*Prompt*
Repeat the lines beginning at the one with "rcases exec_next_cases h" and running to the end of the material, keeping the first and last of them, exactly as they appear.

*Data shown*

/-- A bus write that answers SLVERR 1 failed one of its checks: a command and a store answer SLVERR 0. -/
theorem busWrite_of_slverr {size : AccessSize} {addr : BitVec 14} {v : Word} {s : State}
    (h : (busWrite size addr v s).out.slverr = true) : ∃ code, busWrite size addr v s = failAccess code s := by
  rcases busWrite_cases size addr v s with failed | ⟨-, -, command⟩ | ⟨u, -, stored⟩
  · exact failed
  · simp [command] at h
  · simp [stored] at h

/-- A bus read that answers SLVERR 1 failed one of its checks. -/
theorem busRead_of_slverr {size : AccessSize} {addr : BitVec 14} {s : State}
    (h : (busRead size addr s).out.slverr = true) : ∃ code, busRead size addr s = failAccess code s := by
  rcases busRead_cases size addr s with failed | ⟨v, read⟩
  · exact failed
  · simp [read] at h

/-- Settles O24: the failing outcome of a read and of a write is `failAccess`. -/
theorem failedAccessOnlyRecordsItsError : Obligations.FailedAccessOnlyRecordsItsError := by
  unfold Obligations.FailedAccessOnlyRecordsItsError
  intro i s t hi h herr
  have failed : ∃ code, t = failAccess code s := by
    rcases exec_next_cases h with ⟨size, addr, -, rfl⟩ | ⟨size, addr, v, -, rfl⟩ | ⟨hr, hw⟩
    · exact busRead_of_slverr herr
    · exact busWrite_of_slverr herr
    · simp [hr, hw] at hi
  obtain ⟨code, rfl⟩ := failed
  exact ⟨code, rfl⟩

end Sys2Proof.Machine
end

section
/-! The checks of an access in their order (20_memory.md R106, R108, R111; 30_encoding.md R152): what the checks of the
address answer, what a write's own checks answer, and what every access makes of the two. -/

namespace Sys2Proof.Machine

/-- What an address that passes its checks is of: a listed register in the CSR page, or its own byte of a window. -/
inductive TargetOf (a : Nat) : Target → Prop
  | reg (r : Reg) (listed : regAt a = some r) (csr : a < 0x1000) : TargetOf a (.reg r)
  | txbuf (lo : 0x1000 ≤ a) (hi : a < 0x2000) : TargetOf a (.txbuf a)
  | rxbuf (lo : 0x2000 ≤ a) : TargetOf a (.rxbuf (a - 0x2000))

section AddressChecks

variable {p : Params} {size : AccessSize} {a n : Nat}

theorem checkAddr_reserved (p : Params) (a : Nat) : checkAddr p .reserved a = .error .busWidth := rfl

theorem checkAddr_unreached (hs : sizeBytes size = some n) (hr : ¬ Reaches p a n) :
    checkAddr p size a = .error .busAddr := by
  have unlisted : ¬ addrListed p a n = true := mt (addrListed_iff p a n).1 hr
  simp [checkAddr, hs, unlisted]

theorem checkAddr_misaligned (hs : sizeBytes size = some n) (hr : Reaches p a n) (hal : a % n ≠ 0) :
    checkAddr p size a = .error .busAlign := by
  simp [checkAddr, hs, (addrListed_iff p a n).2 hr, hal]

theorem checkAddr_narrow (hs : sizeBytes size = some n) (hr : Reaches p a n) (hal : a % n = 0) (hcsr : a < 0x1000)
    (hn : n ≠ 4) : checkAddr p size a = .error .busWidth := by
  simp [checkAddr, hs, (addrListed_iff p a n).2 hr, hal, csrEnd, hcsr, hn]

*Reply to the task*
    rcases exec_next_cases h with ⟨size, addr, -, rfl⟩ | ⟨size, addr, v, -, rfl⟩ | ⟨hr, hw⟩
    · exact busRead_of_slverr herr
    · exact busWrite_of_slverr herr
    · simp [hr, hw] at hi
  obtain ⟨code, rfl⟩ := failed
  exact ⟨code, rfl⟩

end Sys2Proof.Machine
end

section
/-! The checks of an access in their order (20_memory.md R106, R108, R111; 30_encoding.md R152): what the checks of the
address answer, what a write's own checks answer, and what every access makes of the two. -/

namespace Sys2Proof.Machine

/-- What an address that passes its checks is of: a listed register in the CSR page, or its own byte of a window. -/
inductive TargetOf (a : Nat) : Target → Prop
  | reg (r : Reg) (listed : regAt a = some r) (csr : a < 0x1000) : TargetOf a (.reg r)
  | txbuf (lo : 0x1000 ≤ a) (hi : a < 0x2000) : TargetOf a (.txbuf a)
  | rxbuf (lo : 0x2000 ≤ a) : TargetOf a (.rxbuf (a - 0x2000))

section AddressChecks

variable {p : Params} {size : AccessSize} {a n : Nat}

theorem checkAddr_reserved (p : Params) (a : Nat) : checkAddr p .reserved a = .error .busWidth := rfl

theorem checkAddr_unreached (hs : sizeBytes size = some n) (hr : ¬ Reaches p a n) :
    checkAddr p size a = .error .busAddr := by
  have unlisted : ¬ addrListed p a n = true := mt (addrListed_iff p a n).1 hr
  simp [checkAddr, hs, unlisted]

theorem checkAddr_misaligned (hs : sizeBytes size = some n) (hr : Reaches p a n) (hal : a % n ≠ 0) :
    checkAddr p size a = .error .busAlign := by
  simp [checkAddr, hs, (addrListed_iff p a n).2 hr, hal]

theorem checkAddr_narrow (hs : sizeBytes size = some n) (hr : Reaches p a n) (hal : a % n = 0) (hcsr : a < 0x1000)
    (hn : n ≠ 4) : checkAddr p size a = .error .busWidth := by
  simp [checkAddr, hs, (addrListed_iff p a n).2 hr, hal, csrEnd, hcsr, hn]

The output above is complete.